Eleven years ago today everyone who is of a certain age could tell you exactly where they were and what they were feeling. September 11 will always be remembered, like the attack on Pearl Harbor, as a day when America was caught off guard by tragedy.
I was in 8th grade. I had never heard of the Twin Towers before that day. It was also picture day at school. I went to the office to call my mom and heard the secretaries talking about what had happened. I was confused. When the students were told about what had happened, there were mixed feelings. Though many of us didn't know what the Towers were, somehow we knew that this meant something big for our country. We listened to radio coverage of the aftermath. Listened as people escaped the buildings. I remember women screaming, babies crying, and a sound of mass chaos. One of my friends started crying. Her older brother had just enlisted in the Marine Corp. Though she knew he would be safe for now while he went through basic training, she also knew that eventually he would undoubtedly be sent to war.

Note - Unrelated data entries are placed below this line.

theorem enterResync_keeps (s : State) (o : Origin) : KeepsEssence s (s.enterResync o) :=
  (((((cancelProposal_cueOnly _).trans (leaveRecap_cueOnly _)).trans (withMode_cueOnly _ _)).keeps.trans
    (addJoin_keeps _)).trans (withRetry_cueOnly _ _).keeps)

theorem frameLost_keeps (s : State) (k : Option Station) : KeepsEssence s (s.frameLost k) := by
  unfold State.frameLost; split <;> first | exact enterResync_keeps _ _ | rfl

theorem compareBeacon_keeps (s : State) (k : Station) (b : Beacon) (o : Origin) :
    KeepsEssence s (s.compareBeacon k b o) := by
  unfold State.compareBeacon; split
  · split
    · exact enterResync_keeps _ _
    · rfl
  · rfl

theorem actOnBeacon_keeps (s : State) (k : Station) (b : Beacon) : KeepsEssence s (s.actOnBeacon k b) := by
  unfold State.actOnBeacon; split
  · split
    · exact enterJoining_keeps _
    · rfl
  · exact compareBeacon_keeps _ _ _ _
  · exact compareBeacon_keeps _ _ _ _
  · rfl

theorem takeBeacon_keeps (s : State) (k : Station) (body : List Byte) : KeepsEssence s (s.takeBeacon k body) := by
  unfold State.takeBeacon; split
  · rfl
  · split
    · rfl
    · exact ((drawHsn_keeps s).trans (withMon_cueOnly _ _).keeps).trans (actOnBeacon_keeps _ _ _)

theorem buildBeacon_cueOnly (s : State) (c : Settings) (x : Slot) : CueOnly s (s.buildBeacon c x) := by
  unfold State.buildBeacon; split
  · split
    · split
      · exact placeBeacon_cueOnly _ _
      · rfl
    · rfl
  · rfl

theorem answerJoin_cueOnly (s : State) (x : Slot) (era : Era) : CueOnly s (s.answerJoin x era) := by
  unfold State.answerJoin
  have h := addEntry_cueOnly s .monitor ⟨.recapHead, headBody x era.founding⟩ none true
  split <;> rename_i heq <;> rw [heq] at h
  · exact h.trans (withMon_cueOnly _ _)
  · exact h

theorem takeJoin_cueOnly (s : State) (x : Slot) (f : RxFrame) : CueOnly s (s.takeJoin x f) := by
  unfold State.takeJoin; split
  · split
    · rfl
    · exact answerJoin_cueOnly _ _ _
  · rfl

theorem nextStream_cueOnly (s : State) : CueOnly s s.nextStream := by
  unfold State.nextStream; split
  · split
    · exact (fillStream_cueOnly _ _).trans (withMon_cueOnly _ _)
    · rfl
  · rfl

theorem takeOwnHead_cueOnly (s : State) (b : Bounds) : CueOnly s (s.takeOwnHead b) := by
  unfold State.takeOwnHead; split
  · exact (withMon_cueOnly _ _).trans (nextStream_cueOnly _)
  · exact (closeStream_cueOnly _).trans (endOwnRecap_cueOnly _)

theorem noteForeign_cueOnly (s : State) (k : Station) (e : Slot) : CueOnly s (s.noteForeign k e) := by
  unfold State.noteForeign; split
  · split <;> rfl
  · rfl
  · split
    · dsimp only; split
      · exact ((withMon_cueOnly _ _).trans (cancelHead_cueOnly _)).trans (endOwnRecap_cueOnly _)
      · rfl
    · rfl

theorem renewForeign_cueOnly (s : State) (k : Station) : CueOnly s (s.renewForeign k) := rfl
theorem endForeign_cueOnly (s : State) (k : Station) : CueOnly s (s.endForeign k) := rfl

theorem startCollecting_cueOnly (s : State) (x : Slot) (k : Station) : CueOnly s (s.startCollecting x k) :=
  (withMon_cueOnly _ _).trans (cancelJoin_cueOnly _)

theorem joinerHead_cueOnly (s : State) (x : Slot) (k : Station) (e : Slot) : CueOnly s (s.joinerHead x k e) := by
  unfold State.joinerHead; split
  · exact startCollecting_cueOnly _ _ _
  · rfl

theorem takeHead_cueOnly (s : State) (b : Bounds) (f : RxFrame) : CueOnly s (s.takeHead b f) := by
  have closed : CueOnly s s.closeStream.endOwnRecap := (closeStream_cueOnly _).trans (endOwnRecap_cueOnly _)
  unfold State.takeHead; split
  · split
    · exact closed
    · rfl
  · split
    · split
      · exact closed
      · rfl
    · split
      · exact takeOwnHead_cueOnly _ _
      · exact (noteForeign_cueOnly _ _ _).trans (joinerHead_cueOnly _ _ _ _)

theorem failCollection_keeps (s : State) : KeepsEssence s s.failCollection :=
  (withMon_cueOnly _ _).keeps.trans (askAgain_keeps _)

theorem takeImage_keeps (s : State) (f : RxFrame) : KeepsEssence s (s.takeImage f) := by
  unfold State.takeImage; split
  · rfl
  · refine (renewForeign_cueOnly s f.sender).keeps.trans ?_
    dsimp only; split
    · rfl
    · split
      · rfl
      · split
        · exact failCollection_keeps _
        · rfl

theorem recordFrame_keeps (s : State) (x : Slot) (n : Nat) (f : RxFrame) : KeepsEssence s (s.recordFrame x n f) := by
  unfold State.recordFrame; split
  · rfl
  · split
    · split
      · exact failCollection_keeps _
      · rfl
    · split
      · exact failCollection_keeps _
      · rfl

theorem adopt_keeps (s : State) (r : Collecting) (e : RecapEnd) (p : Replay) (x : Slot) :
    KeepsEssence s (s.adopt r e p x) := by
  unfold State.adopt; dsimp only
  split
  · refine KeepsEssence.trans ?_ (enterResync_keeps _ _)
    refine KeepsEssence.trans ?_ (cancelJoin_cueOnly _).keeps
    rfl
  · refine KeepsEssence.trans ?_ (cancelJoin_cueOnly _).keeps
    rfl

theorem takeEnd_keeps (s : State) (x : Slot) (f : RxFrame) : KeepsEssence s (s.takeEnd x f).1 := by
  unfold State.takeEnd; split
  · dsimp only; split <;> rfl
  · refine (endForeign_cueOnly s f.sender).keeps.trans ?_
    dsimp only; split
    · rfl
    · split
      · exact askAgain_keeps _
      · split
        · rfl
        · split
          · exact failCollection_keeps _
          · split
            · exact adopt_keeps _ _ _ _ _
            · exact failCollection_keeps _

theorem expireListen_keeps (s : State) (c : Settings) (x : Slot) : KeepsEssence s (s.expireListen c x) := by
  unfold State.expireListen; split <;> rfl

theorem expireRetry_keeps (s : State) : KeepsEssence s s.expireRetry := by
  unfold State.expireRetry; split
  · exact askAgain_keeps _
  · rfl

theorem expireCollect_keeps (s : State) : KeepsEssence s s.expireCollect := by
  unfold State.expireCollect; split
  · exact failCollection_keeps _
  · rfl

theorem expireForeign_cueOnly (s : State) : CueOnly s s.expireForeign := by
  unfold State.expireForeign; split <;> rfl

theorem expireMonitor_keeps (s : State) (c : Settings) (x : Slot) : KeepsEssence s (s.expireMonitor c x) :=
  (((expireCollect_keeps s).trans (expireForeign_cueOnly _).keeps).trans (expireRetry_keeps _)).trans
    (expireListen_keeps _ _ _)

theorem checkPeers_keeps (s : State) (x : Slot) : KeepsEssence s (s.checkPeers x) := by
  unfold State.checkPeers; split
  · rfl
  · split
    · exact (cancelJoin_cueOnly _).keeps.trans (enterListening_keeps _)
    · exact (((withMode_cueOnly _ _).trans (cancelJoin_cueOnly _)).trans (withRetry_cueOnly _ _)).keeps
    · rfl

theorem monitorStrobe_keeps (s : State) (c : Settings) (x : Slot) (own : Bool) :
    KeepsEssence s (s.monitorStrobe c x own) := by
  unfold State.monitorStrobe; dsimp only
  refine KeepsEssence.trans (withMon_cueOnly s s.mon.tick).keeps ?_
  split
  · exact checkPeers_keeps _ _
  · exact (expireMonitor_keeps _ _ _).trans (checkPeers_keeps _ _)

theorem loseMonitor_cueOnly (s : State) : CueOnly s s.loseMonitor := rfl

/-! ## The intake -/

theorem pulseIfRefused_cueOnly (s : State) (own : Bool) (r : Option Reason) : CueOnly s (s.pulseIfRefused own r) := by
  unfold State.pulseIfRefused; split <;> rfl

theorem reportCut_keeps (s : State) (c : Option Cut) : KeepsEssence s (s.reportCut c) := by
  unfold State.reportCut; split
  · split <;> rfl
  · rfl

theorem handleMark_keeps (s : State) (b : Bounds) (f : RxFrame) : KeepsEssence s (s.handleMark b f).1 :=
  ((withPlan_keeps _ _).trans (pulseIfRefused_cueOnly _ _ _).keeps).trans (reportCut_keeps _ _)

theorem handlePace_keeps (s : State) (c : Settings) (b : Bounds) (f : RxFrame) : KeepsEssence s (s.handlePace c b f) :=
  ((withPlan_keeps _ _).trans (withReg_cueOnly _ _).keeps).trans (pulseIfRefused_cueOnly _ _ _).keeps

theorem Intake.handle_keeps (k : Intake) (c : Settings) (x : Slot) (f : RxFrame) :
    KeepsEssence k.state (k.handle c x f).state := by
  unfold Intake.handle
  split <;>
    first
    | exact (takeHead_cueOnly _ _ _).keeps
    | exact takeImage_keeps _ _
    | exact (takeJoin_cueOnly _ _ _).keeps
    | exact takeEnd_keeps _ _ _
    | rfl
    | (unfold Intake.pace; split
       · split
         · exact handlePace_keeps _ _ _ _
         · rfl
       · rfl)
    | (unfold Intake.mark; split
       · split
         · exact handleMark_keeps _ _ _
         · rfl
       · rfl)

theorem Intake.record_keeps (k : Intake) (x : Slot) (n : Nat) (f : RxFrame) :
    KeepsEssence k.state (k.record x n f).state := by
  unfold Intake.record; split
  · exact recordFrame_keeps _ _ _ _
  · rfl

theorem Intake.take_keeps (k : Intake) (c : Settings) (x : Slot) (n : Nat) (f : RxFrame) :
    KeepsEssence k.state (k.take c x n f).state :=
  ((dropReceived_cueOnly _).keeps.trans
    (Intake.handle_keeps { k with state := k.state.dropReceived } c x f)).trans (Intake.record_keeps _ _ _ _)

theorem Intake.takeAll_keeps (k : Intake) (c : Settings) (x : Slot) (n : Nat) (fs : List RxFrame) :
    KeepsEssence k.state (k.takeAll c x n fs).state := by
  induction fs generalizing k n with
  | nil => exact .refl _
  | cons f fs ih => exact (Intake.take_keeps k c x n f).trans (ih _ _)

theorem openIntake_keeps (s : State) (x : Slot) (own : Bool) : KeepsEssence s (s.openIntake x own).state := by
  unfold State.openIntake; split
  · split <;> rfl
  · rfl

theorem Intake.close_keeps (k : Intake) (c : Settings) : KeepsEssence k.state (k.close c) := by
  unfold Intake.close; split
  · exact ((withReg_cueOnly _ _).trans (checkProposal_cueOnly _ _ _ _)).keeps
  · rfl

/-- The intake leaves the essence side alone. -/
theorem intake_keeps (s : State) (c : Settings) (x : Slot) (own : Bool) : KeepsEssence s (s.intake c x own) :=
  ((openIntake_keeps _ _ _).trans (Intake.takeAll_keeps _ _ _ _ _)).trans (Intake.close_keeps _ _)

theorem completeEntryAt_keeps (s : State) (c : Settings) (x : Slot) : KeepsEssence s (s.completeEntryAt c x) := by
  unfold State.completeEntryAt; split
  · exact (withEgress_keeps _ _).trans (buildBeacon_cueOnly _ _ _).keeps
  · rfl

/-- Settling the expiries leaves the essence side alone. -/
theorem settle_keeps (s : State) (c : Settings) : KeepsEssence s (s.settle c) := by
  unfold State.settle; split
  · rfl
  · dsimp only
    refine KeepsEssence.trans ?_ (completeEntryAt_keeps _ _ _)
    have h : ∀ x, KeepsEssence s
        (State.expireMonitor ((s.withHeldBy (dropLapsed s.traffic.heldBy)).withdrawStale x) c x) := fun x =>
      ((withHeldBy_cueOnly _ _).trans (withdrawStale_cueOnly _ _)).keeps.trans (expireMonitor_keeps _ _ _)
    split
    · exact (h _).trans (withPlan_keeps _ _)
    · exact h _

I never thought that I would meet anyone who was in the building when it happened. I like in Michigan and had no ties to New York to speak of.
When our young adult group took a mission trip to the Bowery Mission in New York I was looking forward to visiting Ground Zero. It was still under construction when I was there, but through the fence you could see progress. I also remember a church that sits just across the road from the site that had been there for many many years. The church had sat untouched by the tragedy. Through the explosions and collapse of the buildings the church remained unharmed. It was amazing to see.
When we got back to the mission that evening, my friend and I were talking about our visit to the site with some of the men working with us in the kitchen. I will never forget, one man had a strange look on his face as we talked about the visit. Later, he came up to me and said "I was in one of the buildings that day." He had been in the basement of one of the towers when the first plane hit. He told me how he had run out of the building as fast as possible, but ran back in the help other people get out safely. I stood there in awe of his courage.
That trip changed my life in so many ways. My opinions toward those living on the street changed forever. And that is when my heart broke for those who have experienced terrible things and press on.
Please pray for the men and women who will be served by the Bowery Mission in New York City today. And also that God continues to provide so they can continue to serve the community 3 square meals a day.